Per favore smettete di definirli slowcore. Sarebbe come definire Uluru solo una grande roccia nel bel mezzo del deserto australiano. In quasi trent’anni di carriera, Mimi Parker, Alan Sparhawk e i loro collaboratori – ossia i Low – hanno raccontato in musica i misteri della fede, le contraddizioni dell’America contemporanea e le fragilità della vita di coppia. Fin dagli esordi hanno optato per un’estetica minimalista ma ad altissimo tasso emotivo e, disco dopo disco, l’hanno arricchita con tutto ciò che hanno scoperto e imparato vivendo.
“Double Negative” (2018), dodicesimo album in studio di una discografia pressoché immacolata e invidiata dal 90% del mondo indie, è probabilmente il lavoro più avventuroso e coraggioso in carriera. Un disco importante, intimo e politico, ricercatissimo ma melodico, che non a caso ha fatto impazzire in egual misura pubblico e critica. Una deflagrante destrutturazione sonora ed emotiva – con il prezioso aiuto di BJ Burton – nella quale elettronica, rock e puro lirismo vengono infranti in mille pezzi per essere ricomposti in qualcosa di nuovo, unico, sublime. Come dire, mettersi in discussione, sezionarsi per poi ritrovarsi.
Essere credibili e dilanianti (in senso positivo) anche quando si esegue una cover dei Bee Gees, di Rihanna – è successo nell’ultimo passaggio romano nel 2013 con “Stay” – o una carola natalizia.
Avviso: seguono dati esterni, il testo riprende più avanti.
-- ==== Sys2Proof/Machine/KeyPort.lean ====
section
/-!
DEFINITION. The key port: messages in order, what an invalidation takes with it, the end of a commit (R48, R49, R362,
R366, R416 to R422).
-/

namespace Sys2Proof.Machine

/-- The messages that wait at the key vault. -/
def State.keyWaits (s : State) (l : List KeyMsg) : State := s.onKeys fun k => { k with waiting := l }

/-- Beats of a message on the key port (R49). -/
def KeyMsg.beats : KeyMsg → Nat
  | .load _ beats => beats.length
  | .invalidate _ => 1
  | .root => 1
  | .rootRecord => 0

/-- Beats in the key FIFO (R57). -/
def State.keyBeats (s : State) : Nat := (s.keys.waiting.map KeyMsg.beats).sum

/-- The FIFO takes the next message that the key manager offers, if it has room for its beats (R57, R58). -/
def State.keyTakeOne (s : State) : State :=
  match s.keys.offered with
  | [] => s
  | m :: l =>
    if s.keyBeats + m.beats ≤ 16 then
      s.onKeys fun k => { k with offered := l, waiting := k.waiting ++ [m] }
    else s

/-- The FIFO takes the messages that it has room for. -/
def State.keyTake (s : State) : State := s.keys.offered.foldl (fun t _ => t.keyTakeOne) s

/-- A LOAD. -/
def KeyMsg.isLoad : KeyMsg → Bool
  | .load .. => true
  | _ => false

/-- The commit under way is that of a LOAD. -/
def KeyCommit.isLoad (c : KeyCommit) : Bool := c.live.any fun x => x.present && !x.invalidated

/-- LOADs still in progress when an INVALIDATE root is acted on are answered with FAULT (R49). -/
def State.dropLoads (s : State) : State :=
  let t := if s.keys.commit.any KeyCommit.isLoad then s.tearCommit.keyAnswer false else s
  let t := (s.keys.waiting.filter KeyMsg.isLoad).foldl (fun u _ => u.keyAnswer false) t
  t.keyWaits (s.keys.waiting.filter fun m => !m.isLoad)

/-- Commit the root record (R419, R421). -/
def State.commitRoots (s : State) : State :=
  s.beginCommit 16 { header := s.keys.rootInv.setWidth 64 } fun _ => none

/-- What keys that stop being USABLE take with them; an authentication of a start that fails so is its exit 0xF (R63,
R366, R420). -/
def State.keysGone (s before : State) : State := (s.keysLost before).portsSettled s

/-- An INVALIDATE root is acted on: the alarm with LINE 31, then the ports of the link key, then every slot; the root
record is committed after a commit under way (R49, R362, R366, R419). -/
def State.invalidateRoot (s : State) : State :=
  let t := (s.dropLoads.alarmOriginate s.stampHclk 31).drawn
  let u := (t.onKeys fun k => { k with rootInv := k.rootInv ||| BitVec.ofNat 4 (2 ^ k.root) }).keysGone t
  if u.keys.commit.isSome then u.keyWaits (.rootRecord :: u.keys.waiting) else u.commitRoots

/-- A message that nothing holds back. -/
def State.keyRun (s : State) : KeyMsg → State
  | .load n beats => (s.loadSlot n beats).keysGone s
  | .invalidate n => (s.invalidateSlot n).keysGone s
  | .root => s.invalidateRoot
  | .rootRecord => s.commitRoots

/-- The next waiting message: an INVALIDATE root before what follows it and before the LOADs that came earlier. -/
def State.keyNext (s : State) : State :=
  if s.keys.waiting.contains .root then
    let before := s.keys.waiting.takeWhile fun m => m != .root
    let after := (s.keys.waiting.dropWhile fun m => m != .root).drop 1
    let t := (s.keyWaits before).invalidateRoot
    t.keyWaits (t.keys.waiting ++ after)
  else
    match s.keys.waiting with
    | [] => s
    | m :: rest => if s.keys.commit.isSome then s else (s.keyWaits rest).keyRun m

/-- Waiting messages go on while the vault is awake and no commit runs, and what the FIFO then has room for follows. -/
def State.keyPump (s : State) : Nat → State
  | 0 => s
  | k + 1 => if s.avail dSTW && !s.keys.waiting.isEmpty then s.keyNext.keyTake.keyPump k else s

/-- Every message at the key port is tried in turn. -/
def State.keyPumpAll (s : State) : State := s.keyPump (s.keys.waiting.length + s.keys.offered.length)

/-- A whole message arrives: before the vault is formed the port takes none, and a full FIFO holds it back (R58); the
vault's domain wakes for it (R48, R386). -/
def State.keyMessage (s : State) (m : KeyMsg) : State :=
  if !s.keys.formed then s
  else
    let t := ((s.touch [dSTW]).onKeys fun k => { k with offered := k.offered ++ [m] }).keyTake
    if t.avail dSTW then t.keyPumpAll else t.wakeFor [dSTW] 8

/-- A message that breaks R49 is discarded whole and answered with FAULT. -/
def State.keyRefused (s : State) : State := if s.keys.formed then s.keyAnswer false else s

/-- The commit under way completes; what its slot orphans goes, and the next message runs. -/
def State.keyCommitEnd (s : State) : State :=
  if s.keys.commit.isSome then
    (s.finishCommit.keysGone s).keyPumpAll
  else s

/-- An event at the key vault: its responses are shown, those of an earlier event while it makes none. -/
def State.keyEvent (s : State) (f : State → State) : State :=
  let t := f (s.onKeys fun k => { k with resps := [] })
  if t.keys.resps.isEmpty then t.onKeys fun k => { k with resps := s.keys.resps } else t

/-- The doorbell write that came first goes on, those behind it stay. -/
def State.pumpFirstDb (s : State) : State :=
  let n := (s.cfl.dbWait.takeWhile fun w => w.transferred).length + 1
  let t := (s.onCfl fun c => { c with dbWait := c.dbWait.take n }).pumpDb
  t.onCfl fun c => { c with dbWait := c.dbWait ++ s.cfl.dbWait.drop n }

/-- One piece of latched work goes on, by its kind and domain in the eddy latch; wired captures, the Weir's work and
holds wait in no queue of theirs (R385). -/
def State.releaseOne (s : State) (kind d : Nat) : State :=
  match kind with
  | 2 => s.pumpFirstDb
  | 3 => s.pumpLinks
  | 4 => s.drainUp (d - 7)
  | 5 => s.drainReg 1
  | 8 => s.keyPump 1
  | _ => s

/-- Work that a commit has latched is released in the order of its latching, once its rollback has ended (R384). -/
def State.releaseLatched (s : State) : State :=
  match s.pwr.latched with
  | [] => s
  | l =>
    if s.pwr.phase = 2 || s.pwr.phase = 3 then s
    else l.foldl (fun t e => t.releaseOne e.1 e.2) (s.onPwr fun p => { p with latched := [] })

/-- Everything that waits for a domain, the key port included. -/
def State.released (s : State) : State :=
  s.keyEvent fun t => t.releaseLatched.release.keyPumpAll

/-! ### Commands -/

/-- A LOAD message, which R49 limits to 16 beats. -/
def State.keyLoad (s : State) (slot : Nat) (beats : List (BitVec 64)) : State :=
  if 16 < beats.length then s.keyRefused else s.keyMessage (.load slot beats)

/-- A message by its KEY_OP: 1 LOAD, 2 INVALIDATE slot, 3 INVALIDATE root; a reserved KEY_OP is discarded (R48, R49). -/
def State.keyOp (s : State) (op : BitVec 3) (slot : Nat) (beats : List (BitVec 64)) : State :=
  match op.toNat with
  | 1 => s.keyLoad slot beats
  | 2 => if beats.length = 1 then s.keyMessage (.invalidate slot) else s.keyRefused
  | 3 => if beats.length = 1 then s.keyMessage .root else s.keyRefused
  | _ => s.keyRefused

/-- LOAD (R49, R417): a message as it stands on the key port, with its KEY_OP. -/
def execLoad (k : KeyDest) (beats : List (BitVec 64)) (s : State) : Host.Outcome State Fault Refusal :=
  .next (s.keyEvent fun t => t.keyOp k.op k.slot.toNat beats)

/-- INVALIDATE_SLOT (R418). -/
def execInvalidateSlot (slot : BitVec 4) (beats : Nat) (s : State) : Host.Outcome State Fault Refusal :=
  .next (s.keyEvent fun t => if beats = 1 then t.keyMessage (.invalidate slot.toNat) else t.keyRefused)

/-- INVALIDATE_ROOT (R419). -/
def execInvalidateRoot (beats : Nat) (s : State) : Host.Outcome State Fault Refusal :=
  .next (s.keyEvent fun t => if beats = 1 then t.keyMessage .root else t.keyRefused)

/-- KEY_STORE_COMMIT_END (R422). -/
def execKeyStoreCommitEnd (s : State) : Host.Outcome State Fault Refusal :=
  .next (s.keyEvent State.keyCommitEnd)

end Sys2Proof.Machine
end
Questione di integrità morale e sensibilità artistica, aspetti che non sono mai mancati ai Low. A ragion veduta, ma soprattutto sentita, possono essere considerati un alto esempio di cultura popolare americana. Da affiancare, senza timori reverenziali, a un romanzo di Cormac McCarthy o a un film dei fratelli Coen.